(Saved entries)
▶

-- ==== Sys2Proof/Machine/Links.lean ====
section
/-! DEFINITION. The link events of a lane (R46, R47). -/

namespace Sys2Proof.Machine

/-- A frame in reception on the A port is abandoned: counted, not journaled as an entry (R46, R74). -/
def State.abandonReception (s : State) (l : LaneId) : State :=
  match (s.lane l).rx with
  | none => s
  | some _ =>
    ((s.countLane l fun c => { c with aTruncated := bump32 c.aTruncated }).endReception l).afterReception l

/-- A queued or outstanding probe ends as PROBE_FAILED (R67). -/
def State.failProbe (s : State) (l : LaneId) : State :=
  match (s.lane l).probe with
  | .none => s
  | .queued => s.probeFail l
  | .outstanding _ => s.probeFail l

/-- A_LINK_LOST (R46): the frame in reception, the probe, the record; the frame in transmission is lost. -/
def execALinkLost (lane : LaneId) (s : State) : Result :=
  .next <|
    match (s.lane lane).aLink with
    | .down => s
    | .up =>
      let down := s.setLane lane { s.lane lane with aLink := .down, aTx := none }
      ((down.abandonReception lane).failProbe lane).offerLane lane .aLinkLost

/-- A_LINK_RETURNED (R46). -/
def execALinkReturned (lane : LaneId) (s : State) : Result :=
  .next <|
    match (s.lane lane).aLink with
    | .up => s
    | .down => (s.setLane lane { s.lane lane with aLink := .up }).offerLane lane .aLinkReturned

/-- B_LINK_LOST (R47): `inReception` says whether a frame was in reception on the B port (log 6). -/
def execBLinkLost (lane : LaneId) (inReception : Bool) (s : State) : Result :=
  .next <|
    match (s.lane lane).bLink with
    | .down => s
    | .up =>
      let down := s.setLane lane { s.lane lane with bLink := .down, bTx := none }
      let counted :=
        if inReception then down.countLane lane fun c => { c with bTruncated := bump32 c.bTruncated } else down
      (counted.dropCredits lane).offerLane lane .bLinkLost

/-- B_LINK_RETURNED (R47): the credit count stays 0. -/
def execBLinkReturned (lane : LaneId) (s : State) : Result :=
  .next <|
    match (s.lane lane).bLink with
    | .up => s
    | .down => (s.setLane lane { s.lane lane with bLink := .up }).offerLane lane .bLinkReturned

end Sys2Proof.Machine
end

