-- ==== Sys2Proof/Machine/BookEvents.lean ====
section
/-! DEFINITION. The boundary expiries of a book and its uncross timeout (R99 to R103, R117). -/

namespace Sys2Proof.Machine

/-- TC_EXPIRY (R100): a book in ARMED whose Tc LT has reached enters CALL, with the boundaries due behind (R99). -/
def execTcExpiry (book : BookId) (s : State) : Result := .next <| s.takeExpiry .armed book

/-- TW_EXPIRY (R101, R106): a book in CALL whose Tw LT has reached draws and enters WINDOW. -/
def execTwExpiry (book : BookId) (s : State) : Result := .next <| s.takeExpiry .call book

/-- E_EXPIRY (R102): a book in WINDOW whose E LT has reached enters FREEZE. -/
def execEExpiry (book : BookId) (s : State) : Result := .next <| s.takeExpiry .window book

/-- UNCROSS_EXPIRY (R103): a book in FREEZE whose E + D LT has reached enters UNCROSS. -/
def execUncrossExpiry (book : BookId) (s : State) : Result := .next <| s.takeExpiry .freeze book

/-- Whether LT has reached the uncross expiry instant of a book in UNCROSS (R99, R117). -/
def Book.timeoutReached (lt : Nat) (b : Book) : Bool :=
  b.phase == .uncross &&
    match b.uncrossAt with
    | none => false
    | some t => t ≤ lt

/-- UNCROSS_TIMEOUT (R117): the book enters CLOSED with no result stored. -/
def execUncrossTimeout (book : BookId) (s : State) : Result :=
  .next <|
    if (s.book book).timeoutReached s.lt then
      (s.setBook book { s.book book with phase := .closed, uncrossAt := none }).offer
        (.book { book, event := .unconfirmed })
    else s

end Sys2Proof.Machine
end

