-- ==== Sys2Proof/Machine/Step.lean ====
section
/-! DEFINITION. The step: the command at the front of the queue, or one nanosecond when none waits. -/

namespace Sys2Proof.Machine

/-- The outcome of one step: the command at the front of the queue is executed on the state with the queue's rest; an
empty queue lets one nanosecond pass (log 1). -/
def step (s : State) : Host.Outcome State Fault Refusal :=
  match s.pending with
  | [] => .next s.tick
  | c :: rest => exec c { s with pending := rest }

/-- The state with the command that a word spells put at the front of its queue; unchanged where it spells none. -/
def State.withFetchWord (s : State) (nbits w : Nat) : State :=
  match decodeTableWord nbits w with
  | none => s
  | some c => { s with pending := c :: s.pending }

end Sys2Proof.Machine
end

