/-- An accepted marker sets the last marker and the counts of its reference, moves LOST to LISTENING and LISTENING to
HEALTHY at three in a row from one source; FREE drops it, HOLDOVER drops it and re-acquires when the selected
reference becomes HEALTHY, and an accepted marker of the other reference evaluates nothing (R6, R10, R11, R16, R19,
R20). -/
def Obligations.AcceptedMarkerUpdatesReference : Prop :=
  ∀ (ref : RefLine) (s : State) (a : Announcement), s.Accepts ref a →
    let k := s.monitor ref
    let good := if ∃ p, k.last = some p ∧ p.source ≠ a.source then 1 else min (k.good + 1) 255
    let becomesHealthy := k.refState = .listening ∧ 3 ≤ good
    let switches := becomesHealthy ∧ ref ≠ s.discipline.selected ∧ s.discipline.autoSwitch = true ∧
      (s.discipline.state = .acquire ∨ s.discipline.state = .holdover) ∧
      ((s.monitor s.discipline.selected).refState = .lost ∨ (s.monitor s.discipline.selected).refState = .disabled)
    let evaluated := ref = s.discipline.selected ∧ (s.discipline.state = .acquire ∨ s.discipline.state = .locked)
    ∃ t, exec (.markerEdge ref) s = .next t ∧
      t.monitor ref = { k with
        unit := .guard (s.timebase.osc + s.clock.guardMs * 1000000)
        last := some ⟨s.lt, a.seconds, a.grade, a.source, s.offsetOf a⟩
        missing := 0
        good := good
        refState := match k.refState with
          | .lost => .listening
          | .listening => if 3 ≤ good then .healthy else .listening
          | r => r } ∧
      t.monitor ref.other = s.monitor ref.other ∧
      t.clock = s.clock ∧ t.stamping = s.stamping ∧ t.matchTable = s.matchTable ∧ t.classTable = s.classTable ∧
      t.pointer = s.pointer ∧ t.pending = s.pending ∧
      (¬ evaluated → t.uncertainty = s.uncertainty ∧ t.lanes = s.lanes ∧ t.books = s.books ∧ t.bookUnit = s.bookUnit) ∧
      (¬ evaluated → ¬ switches → t.timebase = s.timebase) ∧
      (s.discipline.state = .free → t.discipline = s.discipline) ∧
      (s.discipline.state = .holdover → ref = s.discipline.selected →
        t.discipline = if becomesHealthy then { s.discipline with state := .acquire, lockCount := 0 }
          else s.discipline) ∧
      (ref ≠ s.discipline.selected → ¬ switches → t.discipline = s.discipline) ∧
      (switches → t.discipline = { s.discipline with state := .acquire, lockCount := 0, selected := ref } ∧
        t.timebase = { s.timebase with r := max (-200000) (min s.discipline.freq 200000) })

/-! ### Evaluations -/

/-- A slew corrects F and r by the shifted offset rounded toward zero, clamps both, clears the step-pending flag,
fixes the uncertainty at the capture, and leaves LT alone; the lock count and the state follow R17 and R18 (R17, R18,
R24, R25, R30, R36). -/
def Obligations.SlewCorrectsRate : Prop :=
  ∀ (s : State) (a : Announcement), s.Evaluates a → (s.offsetOf a).natAbs ≤ s.clock.s →
    let theta := s.offsetOf a
    let freq := max (-150000) (min (s.discipline.freq - theta.tdiv (2 ^ s.clock.gi)) 150000)
    let base := min (theta.natAbs + gradeNs a.grade) 1000000000
    ∃ t, exec (.markerEdge s.discipline.selected) s = .next t ∧
      t.timebase = { s.timebase with r := max (-200000) (min (freq - theta.tdiv (2 ^ s.clock.gp)) 200000) } ∧
      t.discipline.freq = freq ∧ t.discipline.stepPending = false ∧
      t.discipline.selected = s.discipline.selected ∧ t.discipline.autoSwitch = s.discipline.autoSwitch ∧
      t.uncertainty = ⟨base, s.lt, true, if base ≤ s.stamping.l then .traceable else .degraded, some (s.lt + 1)⟩ ∧
      (s.discipline.state = .acquire → theta.natAbs ≤ s.clock.tLock →
        t.discipline.lockCount = s.discipline.lockCount + 1 ∧
          t.discipline.state = if s.clock.k ≤ s.discipline.lockCount + 1 then .locked else .acquire) ∧
      (s.discipline.state = .acquire → s.clock.tLock < theta.natAbs →
        t.discipline.lockCount = 0 ∧ t.discipline.state = .acquire) ∧
      (s.discipline.state = .locked → 8 * s.clock.tLock < theta.natAbs →
        t.discipline.lockCount = 0 ∧ t.discipline.state = .acquire) ∧
      (s.discipline.state = .locked → theta.natAbs ≤ 8 * s.clock.tLock →
        t.discipline.lockCount = s.discipline.lockCount ∧ t.discipline.state = .locked) ∧
      t = { s with
        timebase := t.timebase, discipline := t.discipline, uncertainty := t.uncertainty, monitorA := t.monitorA
        monitorB := t.monitorB, journal := t.journal, evidence := t.evidence }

◀

Each line above that contains the word "evaluated" should be returned.

Result of this exercise:
    let evaluated := ref = s.discipline.selected ∧ (s.discipline.state = .acquire ∨ s.discipline.state = .locked)
      (¬ evaluated → t.uncertainty = s.uncertainty ∧ t.lanes = s.lanes ∧ t.books = s.books ∧ t.bookUnit = s.bookUnit) ∧
      (¬ evaluated → ¬ switches → t.timebase = s.timebase) ∧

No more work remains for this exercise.